Your other question yesterday was tougher than this one. This one is a general chemistry question.
You have the two solubilities. You will need to calculate the ratio from that.
To find the approximate ratio of the solubility of CaSO4 in pure water to the solubility of CaSO4 in 0.10 M Na2SO4, we can use the concept of the common ion effect.
The common ion effect states that the solubility of a slightly soluble salt in a solution containing a common ion is reduced compared to its solubility in pure water.
In this case, CaSO4 is the slightly soluble salt, and Na2SO4 provides the common ion, SO4^2-.
To calculate the solubility ratio, we need to find the solubility of CaSO4 in pure water and in 0.10 M Na2SO4 and then divide the former by the latter.

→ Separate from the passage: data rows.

/-- A weight load in flight (R67): its unit, plane, format, source record, the tiles a lode chain has brought so far. -/
structure Load where
  unit : Seam
  plane : Nat
  fmt : Nat
  source : Rec
  tiles : List Rec
  deriving DecidableEq, Repr

/-- What an instruction in flight is. -/
inductive Work where
  | pass (p : Pass)
  | load (l : Load)
  | unit (opcode : Nat)
  deriving DecidableEq, Repr

/-- An instruction in flight (R103): a number of the model's own, its index, its word and record, the scree-list entry it
belongs to (255 for the main program), the digest ordinal of its execution (Table 7.12), the bytes it reads and writes, the
engines it owns, whether a fault stopped it and with which code, whether it is re-runnable (R94, R139), whether it is
being re-run, and whether it has given its instrument entry its totals (R228). -/
structure Flight where
  id : Nat
  pc : Nat
  word : Word64
  record : Rec
  entry : Nat
  ordinal : Nat
  reads : List Iv
  writes : List Iv
  engines : List Nat
  work : Work
  stopped : Option Nat
  rerunnable : Bool
  rerun : Bool
  fed : Bool
  deriving DecidableEq, Repr

/-- A loop being run (R104): the index of its first body instruction, its index register, its count, the iterations ended. -/
structure LoopFrame where
  body : Nat
  reg : Nat
  count : Nat
  done : Nat
  deriving DecidableEq, Repr

/-- A fill task being issued and what FILL_END restores (R131, R132). -/
structure Fill where
  entry : Nat
  pc : Nat
  idx : List Word32
  loops : List LoopFrame
  drains : Tbl Rec
  preloads : Tbl (Nat × Rec)
  hold : Nat
  deriving DecidableEq, Repr

/-- One weight plane of an engine (R66): format, element codes by stored row, scale bytes by stored column, the state of
Table 3.6 (0 zero-initialised, 1 loading, 2 loaded, 3 invalid), and the last weight load of the step into it, as format,
unit and record, which recovery reloads from (R94). An empty code or scale list reads as zeros (R69). -/
structure Plane where
  fmt : Nat
  codes : List Int
  scales : Rec
  state : Nat
  source : Option (Nat × Seam × Rec)
  deriving DecidableEq, Repr

/-- A core: sequencer, index registers, loops, in-flight set, token queues, scree list with the index registers and drain settings of
each entry's arm, settings and weight planes; and the
error patterns standing in the 16-byte words of its program store and of its function table store (R101, R119). -/
structure Core where
  state : Nat
  pc : Nat
  idx : List Word32
  loops : List LoopFrame
  hold : Nat
  holdCore : Nat
  holdQueue : Nat
  inflight : List Flight
  nextId : Nat
  ended : Bool
  fill : Option Fill
  scree : Tbl Nat
  screeIdx : Tbl (List Word32)
  screeDrains : Tbl (Tbl Rec)
  arms : Tbl Nat
  execs : Tbl Nat
  queues : Tbl Nat
  drains : Tbl Rec
  preloads : Tbl (Nat × Rec)
  planes : Tbl Plane
  progFlips : Flips
  tableFlips : Flips
  deriving DecidableEq, Repr

/-! ## Streams (R140 to R174) -/

/-- A slot being run: its number, its descriptor or pebble entry as fetched, the next transfer to start, how many
have completed, and whether a context switch has discarded the descriptor, so that it has to be fetched again (R174). -/
structure Running where
  slot : Nat
  desc : Rec
  started : Nat
  done : Nat
  stale : Bool := false
  deriving DecidableEq, Repr

/-- A stream: head slot, armed count, pending re-arm, completed count, the slot that completed last, the slot running,
descriptors fetched ahead, the state of Table 5.9, the
host bytes received for it, the rows standing on its flow side, its arena cursor, and whether the completed transfers of
a collective output are in place (R249); `signalled` is 1 while a completed transfer's signal waits for room, `gated` says that the
gate's token of the transfer about to start, or to start again, has been taken, `offered` that the rows of the transfer in flight
stand at an engine's flow side, `again` is a slot that runs again but is not yet fetched (R160), `descFlips` the error patterns in
the words of descriptors held on chip (R146), by 4 × slot + word, `landed` the bytes in the landing buffer of a flow-side destination
(R331), `near` which of the rows on its flow side crossed no die-to-die edge, `sealing` the key and the first record's counter under which the records in flight from the host have started (R402, R417). -/
structure Stream where
  head : Nat
  armed : Nat
  rearm : Bool
  completed : Nat
  last : Option Nat
  running : Option Running
  fetched : List (Nat × Rec)
  state : Nat
  faulted : Bool
  hostBuf : Rec
  flow : List Rec
  cursor : Option Nat
  inPlace : List Nat
  signalled : Nat
  gated : Bool
  sealing : Option (Rec × Nat)
  offered : Bool
  again : Option Nat
  descFlips : Flips
  landed : Nat
  near : List Bool := []
  deriving DecidableEq, Repr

First, let's consider the solubility of CaSO4 in pure water. The solubility product constant (Ksp) of CaSO4 is given as 2.4 x 10^-5. The equilibrium expression for the dissolution of CaSO4 is:
CaSO4(s) ⇌ Ca2+(aq) + SO4^2-(aq)
The solubility, represented by the concentration of Ca2+ and SO4^2-, can be assumed to be "x". Therefore, the equilibrium expression can be written as:
Ksp = [Ca2+][SO4^2-] = x * x = x^2
Since the molar ratio of Ca2+ to SO4^2- in CaSO4 is 1:1, the concentrations of both ions equal "x".
Now, solve the equilibrium expression for x:
x^2 = 2.4 x 10^-5
Taking the square root of both sides:
x ≈ √(2.4 x 10^-5) ≈ 0.0049 M
So, the solubility of CaSO4 in pure water is approximately 0.0049 M.
Next, let's consider the solubility of CaSO4 in 0.10 M Na2SO4. Since Na2SO4 provides the common ion SO4^2-, the solubility will be reduced compared to that in pure water.
The presence of 0.10 M Na2SO4 means the concentration of SO4^2- is 0.10 M. To calculate the solubility of CaSO4 in this solution, we again assume it to be "x" and write the equilibrium expression as:
Ksp = [Ca2+][SO4^2-] = x * 0.10
Since the molar ratio of Ca2+ to SO4^2- in CaSO4 is 1:1, the concentration of Ca2+ is also "x".
Now, solve the equilibrium expression for x:
(0.10 * x) * x = 2.4 x 10^-5
0.10x^2 = 2.4 x 10^-5
x^2 = (2.4 x 10^-5) / 0.10
x ≈ √(2.4 x 10^-5 / 0.10) ≈ 0.0022 M
So, the solubility of CaSO4 in 0.10 M Na2SO4 is approximately 0.0022 M.
Finally, calculate the ratio of the solubility in pure water to the solubility in 0.10 M Na2SO4:
Solubility ratio = (Solubility in pure water) / (Solubility in 0.10 M Na2SO4)
= 0.0049 M / 0.0022 M
≈ 2.23
Therefore, the approximate ratio of the solubility of CaSO4 in pure water to the solubility of CaSO4 in 0.10 M Na2SO4 is approximately 2.23.